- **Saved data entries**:
====
-- ==== Sys2Proof/Machine/Trigger.lean ====
section
/-! DEFINITION. Encoders, dividers and triggers (R39 to R46), line packets and lost colours (R31 to R36), registered lines (R68), the start and
the check triggers of a restart (R53, R55), and CAL_RUN (R62, R66). -/

namespace Sys2Proof.Machine

open Sys2Proof

/-- Frames that begin, counted at their region's throttle level, and the turns that they stall (R110, Table 19-2); a DRAINED region counts none. -/
def countFrames (s : State) (k : Nat) : State :=
  if k = 0 then s
  else allRegions.foldl (fun s g =>
    if (s.reg8 g).state = 2 then s
    else
      let l := throttle s g
      let s := s.countN famRegion g.val l k
      if l = 0 then s
      else (List.range 32).foldl (fun s i => if (s.tile (32 * g.val + i)).resv.isSome then s else s.countN famTile (32 * g.val + i) 1 (k * l)) s) s

/-- Job descriptors at the head of what their rings have fetched. -/
def headJobs (s : State) : Nat := ((allRings s).filter fun r => match (s.ring r).fetched.head? with
  | some d => jobDesc d.op
  | none => false).length

/-- Cycles for which the limit of R299 holds jobs (Table 19-2). -/
def countHeld (s : State) (cycles : Nat) : State := if 4096 ≤ waitingJobs s then s.chipCnt 43 (cycles * headJobs s) else s

/-- Time passes while the root clocks run (R441). -/
def passTime (s : State) (cycles : Nat) : State :=
  if s.clk.running then
    let s := countHeld s cycles
    countFrames { s with clk := { s.clk with timeBase := s.clk.timeBase + BitVec.ofNat 64 cycles } } ((s.now + cycles) / 128 - s.now / 128)
  else s

/-- Time passes up to a deadline. -/
def passUntil (s : State) (t : Nat) : State := passTime s (t - s.now)

/-- The divisor N + F/65,536 in 1/65,536 counts (R45). -/
def TrackState.divisor (x : TrackState) : Int := ((x.divN * 65536 + x.divF : Nat) : Int)

/-- Divider phase counted from encoder line 0. -/
def TrackState.unwrapped (x : TrackState) : Int := x.phase + x.encLine * x.divisor

/-- A 48-bit signed position (R43). -/
def wrap48 (p : Int) : Int := signExt (toBits p 48) 48

/-! ### Registered lines (R68) -/

/-- The offset in force of a colour of a port. -/
def colourOff (cfg : PortCfg) (c : Nat) : Nat := if cfg.switched then 0 else cfg.offs.getD c 0

/-- Take a colour line once, unless its position has been emitted. -/
def takeColour (p : PortState) (l : ColLine) : PortState :=
  if l.pos < p.nextPos ∨ p.colLines.any (fun k => k.pos == l.pos && k.col == l.col) then p else { p with colLines := p.colLines ++ [l] }

/-- A registered line of three colours; its paper columns are reduced when it is stored. -/
def mkReg (quad : Bool) (r g b : ColLine) : RegLine :=
  { pos := r.pos, pline := 0, piece := none, lost := [r.lost, g.lost, b.lost], data := [], raw := [r.raw, g.raw, b.raw], cols := 0, first := 0,
    last := 0, quad := quad, fe := if !r.lost then some r.fe else if !g.lost then some g.fe else if !b.lost then some b.fe else none }

/-- Emit registered lines while every colour of the next position has been delivered or is lost. -/
def emitReg (quad : Bool) (p : PortState) : Nat → PortState
  | 0 => p
  | f + 1 =>
    let at3 := fun (c : Nat) => p.colLines.find? fun k => k.pos == p.nextPos && k.col == c
    match at3 0, at3 1, at3 2 with
    | some r, some g, some b =>
      emitReg quad { p with regQ := p.regQ ++ [mkReg quad r g b], colLines := p.colLines.filter fun k => decide (p.nextPos < k.pos),
                            nextPos := p.nextPos + 1 } f
    | _, _, _ => p

/-- A colour line arrives at the rinse stage of a port. -/
def pushColour (s : State) (p : Port) (l : ColLine) : State :=
  let q := (s.track (s.lp p).cfg.track).quad
  s.modPort p fun x => let x := takeColour x l; emitReg q x (x.colLines.length + 1)

/-! ### Lost colours (R35, R36) -/

/-- Is an encoder line one of a check window under capture (R55)? -/
def checkLine (s : State) (t : Track) (e : Int) : Bool := match (s.track t).restart with
  | some r => decide (e ≤ r.N)
  | none => false

/-- Colours of an encoder line are lost. -/
def loseColours (s : State) (p : Port) (e : Int) (cs : List Nat) : State :=
  let cfg := (s.lp p).cfg
  cs.foldl (fun s c =>
    let s := s.portCnt p 3
    if checkLine s cfg.track e then s
    else pushColour s p { pos := e - colourOff cfg c, col := c, lost := true, raw := [], fe := 0 }) s

/-- Colours that a trigger's packets carry. -/
def trigColours (cfg : PortCfg) (r : TrigRec) : List Nat := if cfg.switched then [r.sub] else [0, 1, 2]

/-- Colours of a trigger that have not come are lost when the next trigger but one is issued. -/
def expireTrig (s : State) (p : Port) (r : TrigRec) : State :=
  loseColours s p r.line ((trigColours (s.lp p).cfg r).filter fun c => !r.got.contains c)

/-! ### Triggers (R41, R45, R46) -/

/-- Something leaves on a port's outputs, when this module drives them (Table 15-5). -/
def emitPort (s : State) (o : Output) : State := if drivesFeed s then s.emit o else s

/-- The lamps of a port that are on go off. -/
def lampsOff (s : State) (p : Port) : State :=
  ((s.lp p).lamps.foldl (fun s l => emitPort s (.lamp p l false)) s).modPort p fun x => { x with lamps := [] }

/-- The three lamps of a port go on, as three-line mode has them while the port is armed (R40). -/
def lampsOn (s : State) (p : Port) : State :=
  ([0, 1, 2].foldl (fun s l => emitPort s (.lamp p l true)) s).modPort p fun x => { x with lamps := [0, 1, 2] }

/-- Switched-lamp mode: every lamp that is on goes off, and the sub-line's lamp on, so that no two are on together (R41). -/
def switchLamp (s : State) (p : Port) (c : Nat) : State :=
  (emitPort (lampsOff s p) (.lamp p c true)).modPort p fun x => { x with lamps := [c] }

/-- Issue a sensor trigger of an encoder line, sub-line `sub`. -/
def issueTrigger (s : State) (p : Port) (e : Int) (sub : Nat) : State :=
  let x := s.lp p
  let s := (x.trigs.take (x.trigs.length - 1)).foldl (fun s r => expireTrig s p r) s
  let r : TrigRec := { num := x.trigCount + 1, line := e, sub := sub, got := [] }
  let s := s.modPort p fun y => { y with trigCount := y.trigCount + 1, trigs := x.trigs.drop (x.trigs.length - 1) ++ [r] }
  let s := emitPort (s.portCnt p 4) (.trigger p (x.trigCount + 1))
  if x.cfg.switched then switchLamp s p sub else s

/-- The period P in port cycles: of the armed maximum line rate for the first line after arming or a restart, else of the line before (R41). -/
def linePeriod (s : State) (x : TrackState) : Nat := match x.lastLine with
  | some l => (s.now - l) / 7
  | none => if x.armedMax = 0 then 0 else 200000000 / x.armedMax

/-- Insert a sub-line trigger in the order of the times at which they fall due. -/
def insertDue (d : Nat × Int × Nat) : List (Nat × Int × Nat) → List (Nat × Int × Nat)
  | [] => [d]
  | e :: es => if d.1 < e.1 then d :: e :: es else e :: insertDue d es

/-- The trigger of an encoder line reaches every armed port of the track; in switched-lamp mode two more follow (R41, R46), those of the line before that
are still due among them. -/
def fireLine (s : State) (t : Track) (e : Int) : State :=
  let P := linePeriod s (s.track t)
  let ps := (s.track t).portsOf
  let due := if ps.any (fun p => (s.lp p).cfg.switched) then [(s.now + 7 * (P / 3), e, 1), (s.now + 7 * (2 * P / 3), e, 2)] else []
  let s := s.modTrack t fun x => { x with lastTrig := some s.now, lastLine := some s.now, period := P,
                                          subDue := due.foldl (fun q d => insertDue d q) x.subDue, trigPos := x.position }
  ps.foldl (fun s p => issueTrigger s p e 0) s

/-- Does a line come less than 1/f_max after the previous trigger (R39)? -/
def tooSoon (s : State) (x : TrackState) : Bool := match x.lastTrig with
  | some l => decide ((s.now - l) * x.armedMax < 1400000000)
  | none => false

/-- An encoder line that comes too soon gets no trigger, and its colours are lost (R39). -/
def overrateLine (s : State) (t : Track) (e : Int) : State :=
  let s := s.modPort (s.frontPort t) fun x => { x with overrate := true }
  let s := s.modTrack t fun x => { x with lastLine := some s.now }
  (s.track t).portsOf.foldl (fun s p => loseColours (s.portCnt p 5) p e [0, 1, 2]) s

/-- The divider issues an encoder line (R45). -/
def encoderLine (s : State) (t : Track) : State :=
  let e := (s.track t).encLine + 1
  let soon := tooSoon s (s.track t)
  let s := s.modTrack t fun x => { x with encLine := e }
  if soon then overrateLine s t e else fireLine s t e

/-! ### Restart (R53 to R56) -/

/-- The restart line N: the highest line committed on every armed side; a standby takes the active's (R53, R386). -/
def restartLine (s : State) (t : Track) : Int :=
  let own := match (s.track t).portsOf with
    | [] => (s.track t).encLine
    | p :: ps => ps.foldl (fun m q => min m (committedTop (s.lp q))) (committedTop (s.lp p))
  match isStandby s, s.twin.beat with
  | true, some h =>
    let w : Word32 := match t with | .A => h.restA | .B => h.restB
    if w = 0xFFFFFFFF then own else w.toInt
  | _, _ => own

/-- Lines beyond N are dropped on a side. -/
def dropBeyond (n : Int) (p : PortState) : PortState :=
  let w := p.window.filter fun l => decide (l.pos ≤ n)
  { p with window := w, prev := w.getLast?, colLines := [], regQ := [], storeQ := [], nextPos := n + 1, check := [], trigs := [] }

/-- The last line of a front window that shows paper, as a piece line. -/
def lastPaperIn (p : PortState) (l0 : Int) : Nat :=
  match ((p.window.filter fun l => decide (l0 ≤ l.pos ∧ p.cfg.minCols ≤ l.cols)).getLast?) with
  | some l => (l.pos - l0).toNat
  | none => 0

/-- A side of a piece goes back to what it was at piece line k: the lines after it are captured again. -/
def rewindSide (k : Int) (z : PieceSide) : PieceSide := { z with lost := z.lost.filter fun x => decide (((x : Nat) : Int) ≤ k) }

/-- A piece goes back to what it was at line N; its line 0, a T that has been found and its due line keep their values (R18). -/
def rewindPiece (n d : Int) (fp : PortState) (p : Piece) : Piece := match p.line0 with
  | none => p
  | some l =>
    let p := { p with front := rewindSide (n - l) p.front, back := rewindSide (n - d - l) p.back }
    match p.T with
    | some _ => p
    | none =>
      let k := min p.lastPaper (lastPaperIn fp l)
      { p with lastPaper := k, blank := (n - l).toNat - k }

/-- The skew window of the piece on a side keeps the points of the lines up to N. -/
def rewindPts (k : Int) (p : PortState) : PortState :=
  { p with edgePts := p.edgePts.filter (fun e => decide (((e.2 : Nat) : Int) ≤ k)), sidePts := p.sidePts.filter fun e => decide (((e.1 : Nat) : Int) ≤ k) }

/-- The line 0 of the youngest piece that has one. -/
def youngestLine0 (x : TrackState) : Int := (x.pieces.reverse.findSome? (·.line0)).getD 0

/-- Is a piece between its line 0 and its verdict? -/
def inFlight (p : Piece) : Bool := p.line0.isSome && !p.posted

/-- The encoder has come to rest after a hold: with a piece in flight its restart is set up; in first light a piece not wholly captured is discarded
(R53, R453). Until line N + 1 is committed a recorded edge is the same piece again (R57). -/
def beginRestart (s : State) (t : Track) : State :=
  let s := s.modTrack t fun x => { x with held := false, rested := true, lastLine := none, again := if x.armed && !x.firstLight then some (restartLine s t + 1) else none }
  let x := s.track t
  if !x.armed || !(x.pieces.any inFlight) then s
  else if x.firstLight then
    (x.pieces.filter fun p => p.line0.isSome && p.T.isNone).foldl (fun s p => discardPiece s t p.num .lineLost) s
  else
    let n := restartLine s t
    let fp := s.lp (s.frontPort t)
    let s := x.sides.foldl (fun s z => s.modPort z.2 fun p => rewindPts (n - sideDelta s t z.1 - youngestLine0 x) (dropBeyond n p)) s
    let s := s.portCnt (s.frontPort t) 11
    s.modTrack t fun y => { y with restart := some { N := n, released := false, drop := 16 }, frontPos := min y.frontPos n, subDue := [],
                                   pieces := y.pieces.map (rewindPiece n (sideDelta s t .back) fp) }

/-- FEED_HOLD is released after the encoder has come to rest: the restart may capture its check window (R55). -/
def releaseRestart (s : State) (t : Track) : State :=
  s.modTrack t fun x => { x with rested := false, restart := x.restart.map fun r => { r with released := true } }

/-- Pieces that a restart concerns: between line 0 and verdict with the trailing edge at or beyond N. -/
def restartPieces (s : State) (t : Track) : List Piece :=
  match (s.track t).restart with
  | none => []
  | some r => (s.track t).pieces.filter fun p => inFlight p && (match p.line0, p.T with
      | some l, some T => decide (r.N ≤ l + (T + trackDelta s t : Nat))
      | _, _ => true)

/-- A restart fails: the piece is discarded, and the track resumes with the next one, at the first line after the highest that the encoder has reached, for
the lines from N + 1 to there get no trigger (R45, R56). -/
def failRestart (s : State) (t : Track) (st : Status) : State :=
  let ps := restartPieces s t
  let e := (s.track t).encLine
  let s := (s.track t).portsOf.foldl (fun s p => s.modPort p fun y => { y with check := [], colLines := [], nextPos := e + 1 }) s
  let s := s.modTrack t fun x => { x with restart := none, restartBad := true, frontPos := e, again := some (e + 1) }
  let s := if st = .refeedMismatch then s.portCnt (s.frontPort t) 12 else s
  ps.foldl (fun s p => discardPiece s t p.num st) s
====
- **TASK REQUIREMENTS**:
The answer should be an exact copy of the lines from the first line of the data through the line with "the check triggers" and should contain nothing else.

- **OUTPUT FOR THIS TASK**:
-- ==== Sys2Proof/Machine/Trigger.lean ====
section
/-! DEFINITION. Encoders, dividers and triggers (R39 to R46), line packets and lost colours (R31 to R36), registered lines (R68), the start and
the check triggers of a restart (R53, R55), and CAL_RUN (R62, R66). -/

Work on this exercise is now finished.